Copy the lines verbatim, beginning with the line that contains "exact kept_dropChange _ h" and continuing through the end of the data, and only those lines.

Data for analysis:
Segment Open

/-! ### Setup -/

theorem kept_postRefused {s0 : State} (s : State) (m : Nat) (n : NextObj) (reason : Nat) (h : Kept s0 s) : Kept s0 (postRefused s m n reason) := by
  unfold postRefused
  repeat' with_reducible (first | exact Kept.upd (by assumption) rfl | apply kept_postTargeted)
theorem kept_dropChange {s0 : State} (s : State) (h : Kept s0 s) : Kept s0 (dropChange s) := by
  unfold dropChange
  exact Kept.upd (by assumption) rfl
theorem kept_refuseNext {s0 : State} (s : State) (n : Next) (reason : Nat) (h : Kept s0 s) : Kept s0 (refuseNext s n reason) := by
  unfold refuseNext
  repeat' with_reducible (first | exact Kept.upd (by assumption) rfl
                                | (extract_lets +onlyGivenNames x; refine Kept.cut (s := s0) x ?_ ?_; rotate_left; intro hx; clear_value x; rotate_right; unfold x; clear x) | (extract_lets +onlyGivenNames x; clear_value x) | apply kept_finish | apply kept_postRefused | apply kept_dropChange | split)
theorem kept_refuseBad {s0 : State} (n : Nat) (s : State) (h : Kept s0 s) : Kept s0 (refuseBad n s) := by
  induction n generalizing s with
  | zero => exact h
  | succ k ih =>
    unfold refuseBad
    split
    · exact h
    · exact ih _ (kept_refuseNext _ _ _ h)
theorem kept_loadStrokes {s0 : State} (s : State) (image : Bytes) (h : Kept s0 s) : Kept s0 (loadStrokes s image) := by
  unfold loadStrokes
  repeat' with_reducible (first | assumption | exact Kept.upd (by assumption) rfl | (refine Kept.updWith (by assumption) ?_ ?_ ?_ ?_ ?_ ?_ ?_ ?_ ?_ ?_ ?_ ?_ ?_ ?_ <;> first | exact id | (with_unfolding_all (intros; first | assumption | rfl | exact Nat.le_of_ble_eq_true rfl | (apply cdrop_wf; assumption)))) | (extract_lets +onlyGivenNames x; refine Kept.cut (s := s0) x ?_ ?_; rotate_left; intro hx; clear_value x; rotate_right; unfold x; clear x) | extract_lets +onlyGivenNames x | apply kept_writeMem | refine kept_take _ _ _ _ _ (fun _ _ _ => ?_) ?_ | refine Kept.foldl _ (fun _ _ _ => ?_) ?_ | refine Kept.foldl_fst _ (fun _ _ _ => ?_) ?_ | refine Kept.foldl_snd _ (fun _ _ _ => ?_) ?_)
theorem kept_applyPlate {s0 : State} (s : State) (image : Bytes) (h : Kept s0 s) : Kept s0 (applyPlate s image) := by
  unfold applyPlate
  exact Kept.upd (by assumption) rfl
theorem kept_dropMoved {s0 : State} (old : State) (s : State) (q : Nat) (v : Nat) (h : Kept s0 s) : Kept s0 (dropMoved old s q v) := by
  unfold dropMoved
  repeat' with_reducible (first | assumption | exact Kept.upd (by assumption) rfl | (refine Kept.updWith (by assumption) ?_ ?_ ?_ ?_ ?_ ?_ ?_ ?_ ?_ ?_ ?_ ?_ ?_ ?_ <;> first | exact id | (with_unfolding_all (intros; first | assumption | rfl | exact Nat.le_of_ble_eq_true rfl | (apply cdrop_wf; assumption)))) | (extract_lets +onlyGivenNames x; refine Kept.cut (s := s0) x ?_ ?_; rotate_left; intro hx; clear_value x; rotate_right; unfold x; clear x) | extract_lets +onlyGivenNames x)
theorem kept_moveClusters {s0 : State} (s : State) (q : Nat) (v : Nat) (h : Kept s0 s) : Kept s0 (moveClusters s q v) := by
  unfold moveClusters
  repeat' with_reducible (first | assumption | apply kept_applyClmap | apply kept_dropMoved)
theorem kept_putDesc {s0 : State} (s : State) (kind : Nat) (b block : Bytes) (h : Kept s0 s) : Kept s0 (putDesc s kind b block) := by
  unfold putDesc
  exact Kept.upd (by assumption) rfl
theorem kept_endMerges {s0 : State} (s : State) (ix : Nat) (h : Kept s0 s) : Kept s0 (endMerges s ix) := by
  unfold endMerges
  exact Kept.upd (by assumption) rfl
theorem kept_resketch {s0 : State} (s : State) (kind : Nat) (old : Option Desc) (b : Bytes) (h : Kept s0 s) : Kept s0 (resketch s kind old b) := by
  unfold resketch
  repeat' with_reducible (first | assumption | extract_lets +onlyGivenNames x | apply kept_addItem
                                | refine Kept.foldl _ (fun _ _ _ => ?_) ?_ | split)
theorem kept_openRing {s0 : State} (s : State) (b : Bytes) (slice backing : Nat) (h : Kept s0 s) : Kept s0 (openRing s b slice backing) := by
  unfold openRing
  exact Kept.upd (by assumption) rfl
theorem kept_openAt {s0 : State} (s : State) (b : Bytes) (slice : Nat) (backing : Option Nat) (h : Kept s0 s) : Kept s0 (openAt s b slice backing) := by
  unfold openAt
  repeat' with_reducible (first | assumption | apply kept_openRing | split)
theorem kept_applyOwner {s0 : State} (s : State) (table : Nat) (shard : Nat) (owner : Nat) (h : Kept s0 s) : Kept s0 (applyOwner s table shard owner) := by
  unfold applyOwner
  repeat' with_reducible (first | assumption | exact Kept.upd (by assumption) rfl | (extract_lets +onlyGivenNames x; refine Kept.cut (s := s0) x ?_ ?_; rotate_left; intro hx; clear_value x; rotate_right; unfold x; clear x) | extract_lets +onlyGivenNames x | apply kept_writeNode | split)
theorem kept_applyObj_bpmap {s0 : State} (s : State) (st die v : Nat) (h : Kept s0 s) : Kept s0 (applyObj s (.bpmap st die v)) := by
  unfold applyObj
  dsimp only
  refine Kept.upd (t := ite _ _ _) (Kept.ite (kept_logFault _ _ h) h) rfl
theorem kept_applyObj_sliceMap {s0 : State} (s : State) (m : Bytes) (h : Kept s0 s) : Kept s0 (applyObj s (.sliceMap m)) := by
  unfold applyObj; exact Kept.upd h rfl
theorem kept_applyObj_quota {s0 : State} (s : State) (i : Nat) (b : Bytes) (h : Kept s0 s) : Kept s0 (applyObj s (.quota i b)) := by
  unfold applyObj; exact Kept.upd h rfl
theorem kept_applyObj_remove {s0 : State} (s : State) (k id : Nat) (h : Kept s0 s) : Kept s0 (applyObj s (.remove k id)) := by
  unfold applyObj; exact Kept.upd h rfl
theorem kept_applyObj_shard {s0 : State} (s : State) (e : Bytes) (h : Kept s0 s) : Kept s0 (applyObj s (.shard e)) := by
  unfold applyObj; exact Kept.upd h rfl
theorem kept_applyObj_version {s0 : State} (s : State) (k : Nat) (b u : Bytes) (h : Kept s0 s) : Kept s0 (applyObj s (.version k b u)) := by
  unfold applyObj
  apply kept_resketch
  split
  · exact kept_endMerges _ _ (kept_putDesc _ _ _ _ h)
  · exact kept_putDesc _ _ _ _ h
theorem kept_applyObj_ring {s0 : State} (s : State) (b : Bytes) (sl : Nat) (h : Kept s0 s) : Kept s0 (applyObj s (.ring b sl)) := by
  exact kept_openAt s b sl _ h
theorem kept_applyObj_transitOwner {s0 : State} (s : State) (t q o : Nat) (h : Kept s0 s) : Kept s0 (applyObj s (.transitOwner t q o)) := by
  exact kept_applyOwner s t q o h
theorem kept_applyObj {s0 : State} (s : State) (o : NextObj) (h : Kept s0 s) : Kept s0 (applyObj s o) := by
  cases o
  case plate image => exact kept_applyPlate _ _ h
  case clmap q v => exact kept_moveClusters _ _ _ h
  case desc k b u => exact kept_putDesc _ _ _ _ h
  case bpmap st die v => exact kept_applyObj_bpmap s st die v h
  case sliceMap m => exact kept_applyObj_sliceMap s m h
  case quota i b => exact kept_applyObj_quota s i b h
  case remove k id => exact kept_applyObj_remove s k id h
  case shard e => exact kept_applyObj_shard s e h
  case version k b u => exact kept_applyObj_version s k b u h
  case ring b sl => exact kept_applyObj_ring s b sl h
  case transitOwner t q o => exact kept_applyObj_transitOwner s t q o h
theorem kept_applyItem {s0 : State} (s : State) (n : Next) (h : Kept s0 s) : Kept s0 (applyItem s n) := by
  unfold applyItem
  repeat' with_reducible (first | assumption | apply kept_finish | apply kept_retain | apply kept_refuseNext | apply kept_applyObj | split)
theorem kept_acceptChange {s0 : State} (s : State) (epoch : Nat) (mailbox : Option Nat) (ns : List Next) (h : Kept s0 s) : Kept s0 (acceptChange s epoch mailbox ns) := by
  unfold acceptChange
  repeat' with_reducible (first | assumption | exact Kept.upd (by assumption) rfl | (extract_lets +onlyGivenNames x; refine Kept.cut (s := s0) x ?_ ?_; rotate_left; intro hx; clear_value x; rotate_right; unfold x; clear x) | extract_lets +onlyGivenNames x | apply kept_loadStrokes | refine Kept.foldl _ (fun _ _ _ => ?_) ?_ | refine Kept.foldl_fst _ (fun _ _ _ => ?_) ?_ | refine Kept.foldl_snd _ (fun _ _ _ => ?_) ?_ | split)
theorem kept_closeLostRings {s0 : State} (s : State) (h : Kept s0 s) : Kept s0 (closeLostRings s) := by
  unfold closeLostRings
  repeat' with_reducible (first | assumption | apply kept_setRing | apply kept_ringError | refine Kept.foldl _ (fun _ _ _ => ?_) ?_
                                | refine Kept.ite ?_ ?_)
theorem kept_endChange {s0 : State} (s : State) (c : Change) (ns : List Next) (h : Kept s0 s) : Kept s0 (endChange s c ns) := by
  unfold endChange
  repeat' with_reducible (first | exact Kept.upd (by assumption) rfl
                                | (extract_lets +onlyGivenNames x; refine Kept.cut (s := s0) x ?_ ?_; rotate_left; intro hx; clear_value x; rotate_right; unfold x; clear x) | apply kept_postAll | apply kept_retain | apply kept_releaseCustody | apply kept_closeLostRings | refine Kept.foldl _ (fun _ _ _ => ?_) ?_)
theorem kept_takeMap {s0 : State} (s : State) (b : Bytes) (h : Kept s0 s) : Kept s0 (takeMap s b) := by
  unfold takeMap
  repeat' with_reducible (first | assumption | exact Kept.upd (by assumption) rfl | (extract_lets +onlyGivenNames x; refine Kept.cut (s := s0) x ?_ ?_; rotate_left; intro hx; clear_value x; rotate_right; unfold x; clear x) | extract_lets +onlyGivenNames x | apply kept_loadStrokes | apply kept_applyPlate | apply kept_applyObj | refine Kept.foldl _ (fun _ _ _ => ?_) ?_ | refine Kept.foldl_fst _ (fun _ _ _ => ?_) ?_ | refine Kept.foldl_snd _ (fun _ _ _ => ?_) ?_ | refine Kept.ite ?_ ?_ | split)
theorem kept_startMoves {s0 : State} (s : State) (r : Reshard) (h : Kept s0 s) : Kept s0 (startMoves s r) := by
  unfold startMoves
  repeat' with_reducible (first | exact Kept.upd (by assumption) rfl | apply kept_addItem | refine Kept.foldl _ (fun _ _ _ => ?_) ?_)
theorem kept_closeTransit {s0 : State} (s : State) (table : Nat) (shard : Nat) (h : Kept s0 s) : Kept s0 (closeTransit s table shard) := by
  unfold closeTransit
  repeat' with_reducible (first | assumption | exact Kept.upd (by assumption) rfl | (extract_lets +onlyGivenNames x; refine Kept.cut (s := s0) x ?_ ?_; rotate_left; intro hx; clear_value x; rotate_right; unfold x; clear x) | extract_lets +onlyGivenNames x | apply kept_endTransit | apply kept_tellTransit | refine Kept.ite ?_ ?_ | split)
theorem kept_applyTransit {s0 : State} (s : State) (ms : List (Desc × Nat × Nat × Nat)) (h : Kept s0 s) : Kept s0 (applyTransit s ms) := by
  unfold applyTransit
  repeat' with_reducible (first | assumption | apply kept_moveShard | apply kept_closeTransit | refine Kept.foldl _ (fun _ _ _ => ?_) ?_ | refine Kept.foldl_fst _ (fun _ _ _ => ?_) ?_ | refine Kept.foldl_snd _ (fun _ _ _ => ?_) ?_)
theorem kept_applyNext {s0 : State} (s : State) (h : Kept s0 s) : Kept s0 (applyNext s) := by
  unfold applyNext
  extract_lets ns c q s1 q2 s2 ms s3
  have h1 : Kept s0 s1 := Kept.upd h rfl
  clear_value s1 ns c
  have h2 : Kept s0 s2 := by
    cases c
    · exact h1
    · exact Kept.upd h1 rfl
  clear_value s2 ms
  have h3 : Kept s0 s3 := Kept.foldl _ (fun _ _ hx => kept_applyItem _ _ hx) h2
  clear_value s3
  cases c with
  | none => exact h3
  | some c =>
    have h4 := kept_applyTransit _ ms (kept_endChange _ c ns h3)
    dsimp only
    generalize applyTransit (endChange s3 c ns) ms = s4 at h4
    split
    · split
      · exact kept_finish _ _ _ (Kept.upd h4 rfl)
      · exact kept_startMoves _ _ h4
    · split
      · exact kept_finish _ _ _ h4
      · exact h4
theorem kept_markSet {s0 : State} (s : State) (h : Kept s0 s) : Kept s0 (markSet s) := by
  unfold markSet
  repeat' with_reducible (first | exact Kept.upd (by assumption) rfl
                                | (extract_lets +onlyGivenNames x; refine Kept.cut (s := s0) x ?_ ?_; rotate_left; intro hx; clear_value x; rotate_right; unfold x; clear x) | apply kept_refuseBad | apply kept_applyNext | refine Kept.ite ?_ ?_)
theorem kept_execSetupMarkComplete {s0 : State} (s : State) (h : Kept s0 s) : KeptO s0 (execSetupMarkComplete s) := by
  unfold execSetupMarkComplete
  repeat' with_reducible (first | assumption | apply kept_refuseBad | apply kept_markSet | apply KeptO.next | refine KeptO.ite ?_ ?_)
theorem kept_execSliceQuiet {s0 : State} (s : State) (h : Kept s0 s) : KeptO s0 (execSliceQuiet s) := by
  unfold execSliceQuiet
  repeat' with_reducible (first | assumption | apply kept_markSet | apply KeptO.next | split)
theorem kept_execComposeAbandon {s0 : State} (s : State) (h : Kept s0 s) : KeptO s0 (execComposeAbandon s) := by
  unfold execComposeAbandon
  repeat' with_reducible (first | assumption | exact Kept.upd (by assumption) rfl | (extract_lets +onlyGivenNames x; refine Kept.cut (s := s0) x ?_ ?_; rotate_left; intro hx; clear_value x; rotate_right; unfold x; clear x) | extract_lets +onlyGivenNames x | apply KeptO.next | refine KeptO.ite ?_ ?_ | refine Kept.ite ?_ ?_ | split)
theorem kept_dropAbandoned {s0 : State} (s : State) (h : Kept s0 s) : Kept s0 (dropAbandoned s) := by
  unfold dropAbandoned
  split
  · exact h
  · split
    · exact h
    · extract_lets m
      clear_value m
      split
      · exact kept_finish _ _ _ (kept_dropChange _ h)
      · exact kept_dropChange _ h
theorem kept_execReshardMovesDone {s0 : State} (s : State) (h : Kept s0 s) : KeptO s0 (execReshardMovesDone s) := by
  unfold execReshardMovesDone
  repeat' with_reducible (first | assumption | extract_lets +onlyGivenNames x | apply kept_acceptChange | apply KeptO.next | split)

Segment Closed

Your response:
      · exact kept_dropChange _ h
theorem kept_execReshardMovesDone {s0 : State} (s : State) (h : Kept s0 s) : KeptO s0 (execReshardMovesDone s) := by
  unfold execReshardMovesDone
  repeat' with_reducible (first | assumption | extract_lets +onlyGivenNames x | apply kept_acceptChange | apply KeptO.next | split)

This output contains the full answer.